Storage Informer
Storage Informer

Tag: Deduplication

How Much Is Too Much?

by admin on Jul.24, 2009, under Storage

How Much Is Too Much?

EMC logo How Much Is Too Much?

You can never be too thin or too rich. (Although I don’t think whoever came up with that had Nicole Richie or the Sultan of Brunei in mind.) And in the world of backup, you can never be too fast….

You can never be too thin or too rich. (Although I don’t think whoever came up with that had Nicole Richie or the Sultan of Brunei in mind.)

And in the world of backup, you can never be too fast. It is just not possible.

Rich Colbert and Daniel Budiansky have posts regarding the importance of speed to backup. You can read those here and here.

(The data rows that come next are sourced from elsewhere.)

-- ==== Sys2Proof/Proofs/RetireMark.lean ====
section
/-! PROOF. RETIRE MARK, and the statement on changed and retired marks. -/

namespace Sys2Proof.Machine

open Sys2Proof

section
variable {t : TNum} {s : State} {i : Fin 16} {number : BitVec 16} {m : Mark} {o : Order} {w : Work}

/-! ### What RETIRE MARK leaves (R55, R71, R98) -/

/-- A SEEK_MARK toward the mark learns that its target is retired (R98). -/
def Work.learns (number : Nat) (o : Order) (w : Work) : Work :=
  if o.kind = .seekMark number then { w with targetRetired := true } else w

theorem Work.learns_phase : (Work.learns m.number o w).phase = w.phase := by
  unfold Work.learns
  split <;> rfl

theorem Work.learns_leg : (Work.learns m.number o w).leg = w.leg := by
  unfold Work.learns
  split <;> rfl

theorem Transport.targetGone_eq (number : Nat) (x : Transport) : x.targetGone number = x.modWork (Work.learns number) := by
  refine congrArg (Transport.modWork · x) (funext fun o => funext fun w => ?_)
  unfold Work.learns
  split
  case h_1 k toward =>
    rw [toward]
    exact if_congr (by simp) rfl rfl
  case h_2 other => exact (if_neg fun toward => other _ toward).symm

/-- The list without the mark, the Capture Unit that has given it up, and a SEEK_MARK that has learnt of it. -/
def State.retired (t : TNum) (i : Fin 16) (m : Mark) (s : State) : State :=
  (s.setMarks i (removeNumber m.number s.marks[i])).upd t fun x =>
    (x.giveUpMark m.number none).modWork (Work.learns m.number)

theorem State.retired_boundMarks (bound : s.boundIdx t = some i) :
    (s.retired t i m).boundMarks t = removeNumber m.number s.marks[i] :=
  State.boundMarks_setMarks bound _

theorem State.retired_tr :
    (s.retired t i m).tr t = ((s.tr t).giveUpMark m.number none).modWork (Work.learns m.number) :=
  State.tr_upd_same _ _ _

theorem State.retired_planStands (h : (s.tr t).planStands) : ((s.retired t i m).tr t).planStands := by
  rw [State.retired_tr]
  exact Transport.planStands_modWork ((Transport.givesUp_mark _ _ _).planStands h) (fun _ _ => Work.learns_phase)
    fun _ _ => Work.learns_leg

/-! ### The request -/

theorem exec_retireMark {q : State} {status : Status} {body : List Byte} (line : s.lineReady)
    (done : retireMark t number s = (q, ⟨status, body⟩)) (receiver : q.line.receiver = s.line.receiver) :
    exec (.retireMark (transportByte t) number) s = .next (q.sending status body) :=
  exec_ready (.retireMark (transportByte t) number) s q _ line ((onTransport_byte t _ s).trans done) receiver

section
variable (line : s.lineReady) (bound : s.boundIdx t = some i) (low : 1 ≤ number.toNat) (high : number.toNat ≤ 4095)
  (found : findNumber number.toNat s.marks[i] = some m)
include bound low high found

theorem retireMark_found : retireMark t number s =
    answer (s.markSummary t m) ((s.retired t i m).reportBarrier t (m.kind == .barrier)) := by
  refine (onMark_found bound low high found).trans ?_
  simp only [Transport.targetGone_eq]
  rfl

include line

/-- A POINT retired, or a barrier with no leg to plan anew. -/
theorem exec_retireMark_stands (plain : m.kind = .point ∨ (s.tr t).planStands) :
    exec (.retireMark (transportByte t) number) s = .next ((s.retired t i m).sending .done (s.markSummary t m)) := by
  have done := retireMark_found bound low high found
  rw [State.reportBarrier_plain (plain.imp_right State.retired_planStands)] at done
  exact exec_retireMark line done rfl

/-- The one barrier of the volume retired has a fast forward leg planned anew. -/
theorem exec_retireMark_replans (bar : m.kind = .barrier)
    (others : ∀ k ∈ s.marks[i], k.number ≠ m.number → k.kind = .point) (fast : (s.tr t).fastForward o w) :
    ∃ q : State, exec (.retireMark (transportByte t) number) s = .next (q.sending .done (s.markSummary t m)) ∧
      (s.retired t i m).sameOutside t q ∧ (q.tr t).capture = ((s.retired t i m).tr t).capture ∧
      (s.tr t).replannedTo ((s.tr t).slowDownFor w none) o (Work.learns m.number o w) (q.tr t) := by
  have gives := Transport.givesUp_mark m.number none (s.tr t)
  have fast' : ((s.retired t i m).tr t).fastForward o (Work.learns m.number o w) := by
    rw [State.retired_tr]
    exact (gives.fastForward fast).modWork Work.learns_phase Work.learns_leg
  have points : (s.retired t i m).noBarriers t := by
    unfold State.noBarriers
    rw [State.retired_boundMarks bound]
    exact removeNumber_points others
  obtain ⟨outside, capture, replanned⟩ := State.replan_replans (slow := (s.tr t).slowDownFor w none) fast'
    ((State.slowDownPoint_none points).trans (by rw [Work.learns_leg]; rfl))
  have done := retireMark_found bound low high found
  rw [bar] at done
  rw [State.retired_tr] at replanned
  obtain ⟨-, -, -, -, -, -, lines, -⟩ := id outside
  exact ⟨_, exec_retireMark line done (congrArg Line.receiver lines), outside, capture, gives.replannedTo replanned.ofWork⟩

end

end

/-- Settles O34: CHANGE MARK and RETIRE MARK each give the state before the report, and the report leaves it or plans the
leg anew. -/
theorem marksAreChangedAndRetired : Obligations.MarksAreChangedAndRetired := by
  intro t number selector attributes position tag s line change retire numbered asked
  refine ⟨fun unbound => ?_, fun i bound => ⟨fun bad => ?_, fun bad => ?_, fun ⟨low, high⟩ unused => ⟨fun ok => ?_, ?_⟩, ?_⟩⟩
  · have unchanged : changeMark t number selector attributes position tag s = refuse .notBound s := onVolume_notBound unbound
    have kept : retireMark t number s = refuse .notBound s := onMark_notBound unbound
    exact ⟨exec_changeMark line unchanged rfl, exec_retireMark line kept rfl⟩
  · exact exec_changeMark line (changeMark_badParameter bound bad) rfl
  · have refused : retireMark t number s = refuse .badParameter s := onMark_badParameter bound bad
    exact exec_retireMark line refused rfl
  · exact exec_changeMark line (changeMark_noSuchMark bound low high ok unused) rfl
  · have refused : retireMark t number s = refuse .noSuchMark s := onMark_noSuchMark bound low high unused
    exact exec_retireMark line refused rfl
  intro m ⟨low, high⟩ found others givenUp learnt
  constructor
  · intro ok n list r shown points
    obtain ⟨c, change⟩ : ∃ c, changeOf selector attributes position tag = c := ⟨_, rfl⟩
    have after : m.change c = n := by
      rw [← change]
      exact Mark.change_changeOf m
    have same : s.changed t i m c = r := State.changed_eq change after
    have stands := exec_changeMark_stands line bound low high ok found change
    have replans := fun o w => exec_changeMark_replans (o := o) (w := w) line bound low high ok found change
    rw [same, after] at stands
    rw [same, after] at replans
    refine ⟨fun still plan => stands (same ▸ State.changed_unwatched still) plan,
      fun o w b run first phase plan cond dir watch own bar place => ?_, replans⟩
    obtain ⟨-, kind, -⟩ := id first
    have watched := State.changed_watched bound watch own (first.applies run phase cond dir) change
      (by rw [after]; exact bar.trans kind.symm) (by rw [after]; exact place)
    refine ⟨stands (same ▸ watched) (.inr plan), fun here => ?_⟩
    rw [← same, ← after]
    exact State.changed_watch_here watch own here change
  · intro gone
    have same : gone = s.retired t i m := rfl
    rw [same]
    exact ⟨exec_retireMark_stands line bound low high found, fun o w bar points fast =>
      exec_retireMark_replans line bound low high found bar points fast⟩

end Sys2Proof.Machine
end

The premise of their approach seems to me two-fold: one, the DD880 is fast enough that it obsoletes post-process deduplication technologies; and two, that this speed is high enough that for the first time in-line deduplication will no longer be a bottleneck in the backup process for the vast majority of customers.

Now I don’t entirely disagree with these arguments. For a long time I have been saying of a DL4206 and DL4406 when asked of performance: “They are so fast that I can virtually guarantee that they will not be the bottleneck in your backup process.” At up to 2,200 MB/s, we can see that there are many opportunities for backups to degrade before the EDL becomes the problem: data must be read from disk, through a client, across a network, sometimes mediated by an database or application interface, to a backup server, meta-data must be processed, and then it must traverse another network before it is written to a target. There are so many obstacles here (including the presence of an OS, a filesystem, different disk architectures, etc.) that there is very little chance that the EDL will be a bottleneck. Certainly not for a single backup server or storage node or media server.

Those customers that do find it to be a bottleneck almost certainly have many media servers, or storage nodes. One customer that I can think of that is asking for 4,500 MB/s of sustained backup bandwidth has over 40 TSM servers that are driving this workflow.

With the introduction of the DD880, what we see is significant decrease in the number of backup organizations that will experience the backup target as a bottleneck. This stands in contrast to the DD690 and the DL3000 (both with a rough maximum speed of 400 MB/s for in-line deduplication); where many customers were forced to buy multiple systems in order to match their throughput requirements.

Or they considered tiering their backup infrastructure with a DL4000 with post-process deduplication.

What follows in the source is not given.